The result? I can eat for a measly $1.43 per day, by eating a bit under half a cup (measured dry) of lentils, a very small bit of egg, about 1/9 of a box of mac’n’cheese, and between 4 and 5 packages of Ramen noodles.

Yum.

Finally, linear programs come with their dual program, which in this situation gives values to each nutrient. Here’s that code.

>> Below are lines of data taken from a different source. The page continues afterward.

-- ==== Sys2Proof/Laws/Blocks.lean ====
section
/-! SUPPORT. The blocks an operation leaves alone: one lemma per operation per block, for the operations that change a whole
block or table at once. -/

namespace Sys2Proof.Machine

/-! ### writeResult -/

@[simp] theorem writeResult_pt (code : BitVec 8) (r : Reply) (s : State) : (writeResult code r s).pt = s.pt := by unfold writeResult; rfl
@[simp] theorem writeResult_sp (code : BitVec 8) (r : Reply) (s : State) : (writeResult code r s).sp = s.sp := by unfold writeResult; rfl
@[simp] theorem writeResult_fs (code : BitVec 8) (r : Reply) (s : State) : (writeResult code r s).fs = s.fs := by unfold writeResult; rfl
@[simp] theorem writeResult_le (code : BitVec 8) (r : Reply) (s : State) : (writeResult code r s).le = s.le := by unfold writeResult; rfl
@[simp] theorem writeResult_sc (code : BitVec 8) (r : Reply) (s : State) : (writeResult code r s).sc = s.sc := by unfold writeResult; rfl
@[simp] theorem writeResult_bp (code : BitVec 8) (r : Reply) (s : State) : (writeResult code r s).bp = s.bp := by unfold writeResult; rfl
@[simp] theorem writeResult_pm (code : BitVec 8) (r : Reply) (s : State) : (writeResult code r s).pm = s.pm := by unfold writeResult; rfl
@[simp] theorem writeResult_cu (code : BitVec 8) (r : Reply) (s : State) : (writeResult code r s).cu = s.cu := by unfold writeResult; rfl
@[simp] theorem writeResult_eu (code : BitVec 8) (r : Reply) (s : State) : (writeResult code r s).eu = s.eu := by unfold writeResult; rfl
@[simp] theorem writeResult_pending (code : BitVec 8) (r : Reply) (s : State) : (writeResult code r s).pending = s.pending := by unfold writeResult; rfl
theorem writeResult_hw (code : BitVec 8) (r : Reply) (s : State) : (writeResult code r s).hw = { s.hw with result0 := resultWord r (s.hw.seqNumber + 1), result1 := r.r1, result2 := r.r2, lastCode := code, seqNumber := s.hw.seqNumber + 1 } := by unfold writeResult; rfl
@[simp] theorem writeResult_hw_config (code : BitVec 8) (r : Reply) (s : State) : (writeResult code r s).hw.config = s.hw.config := by rw [writeResult_hw]
@[simp] theorem writeResult_hw_access (code : BitVec 8) (r : Reply) (s : State) : (writeResult code r s).hw.access = s.hw.access := by rw [writeResult_hw]
@[simp] theorem writeResult_hw_params (code : BitVec 8) (r : Reply) (s : State) : (writeResult code r s).hw.params = s.hw.params := by rw [writeResult_hw]
@[simp] theorem writeResult_hw_resetPin (code : BitVec 8) (r : Reply) (s : State) : (writeResult code r s).hw.resetPin = s.hw.resetPin := by rw [writeResult_hw]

sage: #Now, on to the DUAL PROBLEM:
sage: d = MixedIntegerLinearProgram()
sage: x = d.new_variable()
sage: for j in [0..19]:
...       d.add_constraint( sum( [ n[j][i]*x[i] for i in [0..6] ] ) <= n[j][0]*x[7] + n[j][1]*x[8] + n[j][4]*x[11] + n[j][6]*x[13] + c[j] )
...
sage: d.set_objective( 100*x[0] - 200*x[7] + 2000*x[1] - 2500*x[8] + 100*x[2]
...         + 100*x[3] + 150*x[4] - 300*x[11] + 56*x[5] + 100*x[6] - 300*x[13] )
...
sage: d.solve()
143.06214933103152
sage: for i, v in d.get_values(x).iteritems():
...       print 'x_%s = %s' % (i, v)
x_0 = 0.0
x_1 = 0.075
x_2 = 0.0
x_3 = 0.0266508416055
x_4 = 0.0
x_5 = 0.0
x_6 = 0.563336210617
x_7 = 0.0
x_8 = 0.0
x_11 = 0.219788519637
x_13 = 0.0

Again you see the optimal $1.43. Here only Calories, iron, and carbohydrates should have positive cost, while sodium should have negative cost. (The negative is allowed here since I have put an upper bound on the daily intake of sodium.)

Finally, I decided to see what happened after I removed the upper bounds (since these were not really requested in the problem). In this version of the problem, I can save three cents, and should eat 2 teaspoons of peanut butter, 1/4 cup lentils, and nearly 10 packages of Ramen.